In this study, the impact of the original law (and changes to it) were examined for different outcome measures using monthly data on the number of charges filed for (a) all sexual offenses, (b) sexual offences involving first time offenders, (c) sexual offences involving repeat offenders, (d) sexual assaults, and (e) sexual offences against children. As one way of ruling out effects that might not be caused by the implementation of SORN laws, changes in the number of non-sexual assaults were also examined. Data were collected for 424 months starting on 1 January 1977 (before the first law came into effect) until 30 April 2012 (about 7 years after the last change).
Because there were sufficient observations both before the laws were first implemented and after the last set of changes, it was possible to use ‘interrupted time series’ analyses to examine the impact of the change in law. Various controls were included to eliminate both seasonal trends as well as overall trends across the full time period that were not related to changes in the law. Various models were examined, but the obvious expectation was that if the law was effective, it “should have an abrupt and permanent impact on sexual offence case filings as would each of the two subsequent modifications…” (p. 1502).
The results of the study are easy to summarize and are consistent with most of the existing research on SORN laws. Texas’ SORN laws “generally reveal a lack of relationship between SORN laws and rates of all sexual offenses, or with specific measures of sexual assaults against adults, or sexual offences against children” (p. 1504). Not surprisingly, most of the sexual offences that were reported were committed by those who had not been previously arrested for a sex offence that was subject to the state’s SORN requirements.
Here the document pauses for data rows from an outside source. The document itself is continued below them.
-- ==== Sys2Proof/Tests/Slice0.lean ====
section
/-! SUPPORT. Tests: ill-formed terms that WellFormed refuses, words of the spec that decode to their instructions, the worked examples of
the spec, and for every statement with hypotheses a state and operands that meet them, at the edges of their ranges. -/

set_option maxRecDepth 20000

namespace Sys2Proof.Tests

open Sys2Proof Sys2Proof.Machine

/-! ### Helpers -/

/-- Reset with core 0 about to act in a slot, at cycle 100. -/
def st : State := { State.reset with here := { slot := 1, bundle := 16, addr := 17, next := 18, cycle := 100 } }

/-- A state with its core 0 changed. -/
def core0 (s : State) (f : Core → Core) : State := s.setCore 0 (f (s.core 0))

/-- `st` after its look-ahead. -/
def acting : State := core0 st (fun c => { c with asks := [{
  cycle := 100, slot := 1, sl := ⟨false, false, 0, .nop⟩, addr := 17, word := 0, held := false, bundle := 16, next := 18, stop := false,
  guard := true, acts := true, done := true }] })

/-- Whether the acting slot has been looked ahead for. -/
def actsNow (s : State) : Bool := s.here.visit = .issue && (match s.myAsk.filter (·.done) with | some a => a.trap.isNone | none => false)

theorem acting_of_actsNow {s : State} (h : actsNow s = true) : s.Acting := by
  unfold actsNow at h
  simp only [Bool.and_eq_true, decide_eq_true_eq] at h
  refine ⟨h.1, ?_⟩
  cases hm : s.myAsk.filter (·.done) with
  | none => simp [hm] at h
  | some a => exact ⟨a, rfl, by simpa [hm] using h.2⟩

/-- Whether nothing timed runs and no untimed work is in hand. -/
def isQuiet (s : State) : Bool :=
  (s.cols.all (fun p => p.2.uses.isEmpty && p.2.reqs.isEmpty) && s.groups.all (fun p => decide (p.2.phase ≠ .run))) &&
  (s.olds.isEmpty && s.since == 0 && s.work == 0 && s.port.isEmpty && s.wrote.isEmpty &&
    s.queues.all (fun p => match p.2.running with | some c => c.free.isEmpty && c.run.isNone | none => true))

theorem get_all {α : Type} {P : α → Prop} {d : α} (hd : P d) : ∀ (m : FMap α) (i : Nat), (∀ p ∈ m, P p.2) → P (FMap.get d m i)
  | [], _, _ => hd
  | (k, v) :: r, i, h => by
    simp only [FMap.get]
    split
    · exact h (k, v) (List.mem_cons_self ..)
    · exact get_all hd r i (fun p hp => h p (List.mem_cons_of_mem _ hp))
Conclusion: “A growing number of studies suggest that the implementation of SORN requirements has had little relationship to the rates of sexual offending over time” (p. 1507). These findings, combined with the knowledge that these laws have unintended (and additionally punitive) negative impacts on those who are subject to them, should lead those interested in reducing the incidence of these serious offences to consider other approaches.
Reference: Bouffard, Jeff A. and LaQuana N. Askew (2019). Time-Series Analyses of the Impact of Sex Offender Registration and Notification Law Implementation and Subsequent Modifications on Rates of Sexual Offences. Crime & Delinquency, 65(11), 1483-1512.